Amrita Sher-Gil: looking at a life through art
Walking into an NGMA gallery after being dazzled by Subodh Gupta’s monumental stainless steel vessel sculptures and his bronze motorcycles, it takes a deliberate shifting of emotional gears to confront the 100 or so paintings that are part of ‘Amrita Sher-Gil: The Passionate Quest’.
Walking into an NGMA gallery after being dazzled by Subodh Gupta’s monumental stainless steel vessel sculptures, his laden fishing boats borne aloft by ceiling fans and his bronze motorcycles, it takes a deliberate shifting of emotional gears to confront the 100 or so paintings that are part of ‘Amrita Sher-Gil: The Passionate Quest’.
Like Frieda Kahlo, Sher-Gil’s enormous talent, her short life and tragic early death at 29 — most likely the result of a botchedup abortion at the hands of her doctor husband — has endowed her with the blood streaked halo that’s almost de regeur for female genius. From Billie Holiday to Geeta Dutt from Sylvia Plath to Meena Kumari, we seem to like our women heroes damaged and torn, paying with their lives for being exceptional. It’s difficult now to examine Sher-Gil’s work, her still life paintings, her spectacular nudes, her minimal renderings of the wintry European countryside and especially her arresting self portraits with that endearing open-lipped smile, in a detached way.

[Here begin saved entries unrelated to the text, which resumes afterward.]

-- ==== Sys2Proof/Claims.lean ====
section
/-! DEFINITION. The vocabulary of the statements: the state in which an instruction issues, what it needs to run, what an
operand specifier gives, what a register write leaves, and how an instruction ends. -/

namespace Sys2Proof.Claims

open Sys2Proof.Machine

/-! ## Issue and end -/

/-- The state in which the instruction of the sequencer in focus issues: the time is that of its cycle (R302, R303). -/
def issued (s : State) : State := atIssue s s.focus

/-- The instruction is not held by a pair's boundary, passes the decode checks, and its predicate holds (R38, R71). -/
def Ready (s : State) (i : Instr) (pred : BitVec 3) (pneg : BitVec 1) : Prop :=
  pairStalled s s.focus = false ∧ decodeOk s s.focus i = true ∧ predHolds (s.seq s.focus) pred pneg = true

/-- The instruction is over in `t` and the next one follows it. -/
def falls (s : State) (i : Instr) (t : State) : Host.Outcome State Fault Refusal :=
  .next (complete (isPaired s s.focus) s.focus i (nextPc s s.focus i) .fall t)

/-- The instruction is over in `t` and the program counter is at `target`. -/
def jumps (s : State) (i : Instr) (target : Word) (t : State) : Host.Outcome State Fault Refusal :=
  .next (complete (isPaired s s.focus) s.focus i (nextPc s s.focus i) (.jump target) t)

/-- The instruction is over in `t`, and with it the firing: no program counter moves. -/
def finishes (s : State) (i : Instr) (t : State) : Host.Outcome State Fault Refusal :=
  .next (complete (isPaired s s.focus) s.focus i (nextPc s s.focus i) .ended t)

/-- The instruction raises a cause without a miss, in the state at its issue. -/
def traps (s : State) (i : Instr) (code : Byte) (tval : Word) : Host.Outcome State Fault Refusal :=
  .next (raiseTrap s.focus code tval none (nextPc s s.focus i) (issued s))

/-! ## The sequencer in focus -/

/-- Its registers and marks. -/
def here (u : State) : Seq := u.seq u.focus

/-- Its tile. -/
def home (u : State) : Nat := (State.tileOf u.focus).getD 0

/-- Its pair role; a gondola's firing has none (R279, R328). -/
def role (u : State) : Twin := memberOf u u.focus

/-- Every agent sees every write, and plain accesses take no slack: memory's words have one value for all (R198, R203; log 42). -/
def Calm (u : State) : Prop := u.slack = 0 ∧ u.mem.unseen = []

/-- The sequencer's tile, if it has one, belongs to no bridled pair, and no hold buffer stands under it (R279, R280). -/
def Unpaired (u : State) : Prop :=
  ∀ t, State.tileOf u.focus = some t → (u.tile t).twin = .alone ∧ (u.pair (u.primaryOf t)).held = []

/-- The sequencer stands in no pair, and memory is calm. -/
def Solo (u : State) : Prop := Unpaired u ∧ Calm u

/-- Whether x[n] can be read at once and is not poisoned; x0 always can (R35, R179, R276). -/
def xOk (u : State) (n : Nat) : Bool := n == 0 || (!(here u).xPending.getLsbD n && !(here u).xPoison.getLsbD n)

/-- Whether x[n] can be written at once (R179). -/
def xFree (u : State) (n : Nat) : Bool := n == 0 || !(here u).xPending.getLsbD n

/-- Whether v[n] can be read at once and no lane of it is poisoned. -/
def vOk (u : State) (n : Nat) : Bool := !(here u).vPending.getLsbD n && (here u).vPoison.getD n 0 == 0

/-- Whether v[n] can be written at once. -/
def vFree (u : State) (n : Nat) : Bool := !(here u).vPending.getLsbD n

/-- A pair's member takes bytes into its fingerprint; no other sequencer has one (R281). -/
def noted (bs : List Byte) (u : State) : State :=
  if role u = .alone then u else u.modSeq u.focus (fun q => q.takes (.bytes bs))

/-- x[n] written; x0 discards (R35). -/
def withX (n : Nat) (v : Word) (poison : Bool) (u : State) : State :=
  if n = 0 then u else noted (BitVec.ofNat 8 n :: toBytes 8 v.toNat) (u.modSeq u.focus (fun q => q.setX n v poison))

/-- v[n] written. -/
def withV (n : Nat) (v : VReg) (poison : BitVec 32) (u : State) : State :=
  noted (BitVec.ofNat 8 (0x80 + n) :: toBytes 128 v.toNat) (u.modSeq u.focus (fun q => q.setV n v poison))

/-- p[n] written; p0 discards (R37). -/
def withP (n : Nat) (v : Bool) (u : State) : State :=
  if n = 0 then u
  else noted (BitVec.ofNat 8 (0xC0 + n) :: toBytes 8 (if v then 1 else 0)) (u.modSeq u.focus (fun q => q.setP n v))

/-- Flags raised in FPSTAT (R79). -/
def withFlags (f : Flags) (u : State) : State := u.modSeq u.focus (fun q => { q with fpstat := q.fpstat ||| f })

/-! ## Operands that are no queue and no stream -/

/-- The value of a scalar source: x[n], a constant k, or the immediate; none for another specifier, and for a register that
is pending or poisoned (R35, R36). -/
def scalarAt (u : State) (ty : Nat) (spec : BitVec 6) (imm : BitVec 16) : Option Word :=
  let n := spec.toNat
  if n < 32 then (if xOk u n then some ((here u).x n) else none)
  else if n < 56 then none
  else if n < 60 then some ((here u).ks.getD (n - 56) 0)
  else some (BitVec.ofNat 64 (immediate ty imm))

/-- The value of a vector source: v[n], or the immediate in every element. -/
def vectorAt (u : State) (ty : Nat) (spec : BitVec 6) (imm : BitVec 16) : Option VReg :=
  let n := spec.toNat
  if n < 32 then (if vOk u n then some ((here u).v n) else none)
  else if n < 60 then none
  else some (splat (tyWidth ty) (immediate ty imm))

Indeed, once you know about the artist’s life, her yearnings and her painful end, it’s difficult not to imbue these paintings with a carmine glow. How ever you view them though, it’s clear that these are masterful works. The nudes, especially, are striking. Here’s Reclining Nude (1933) where the subject’s broad forehead, half smile and ironic gaze, even the swell of her stomach, exudes confidence. This is no passive model — the kind sprawled out on the canvases of every other eminent male artist — but, the viewer imagines, a woman with a sharp intellect, perhaps a cruel turn of phrase. There’s nothing coy about her. There’s nothing coy about any of Sher-Gil’s nudes. This is as true of Nude (1933) featuring a woman sprawled on a cushion, the sinuous dragon on it seeming to duplicate her tumbling hair, her body youthfully perfect, as it is of Nude Study(3)(1930) and Nude Study(1931) both of which feature women with less perfect bodies. The personalities of these women shine through; they could be someone you know with their irritating habits, their loud laughs, their big noses and sagging but still proud breasts. Men don’t feature too much in Sher-Gil’s paintings but the one who seems to appear in many — surely it’s Boris Tazlitzky (1930) in all of them — is vulnerable and sensuous-lipped, dressed always in billowing white shirts, sometimes gazing at the apples in his hands as he does in Young Man with Apples (1932). Then there’s the striking portrait of Yusuf Ali Khan(1931) which shows a youngish man with a deep cleft and enquiring eyes.
The highlight of the exhibition — though many would insist her determinedly Indian later work like the lovely Group of 3 Girls (1935) with its luminous colours deserves that honour — for this viewer were the self portraits. Here Amrita is — for by now we are on firstname terms — in Self Portrait (6) (1930) dressed in a blue sari, smiling cheekily ‘into’ the canvas, and here she is another ‘selfie’ draped in golden cloth, beads at her wrist, her hair loose. This is a spectacular show, one that will make you think about women, India, the world and life. Not many artists can achieve that.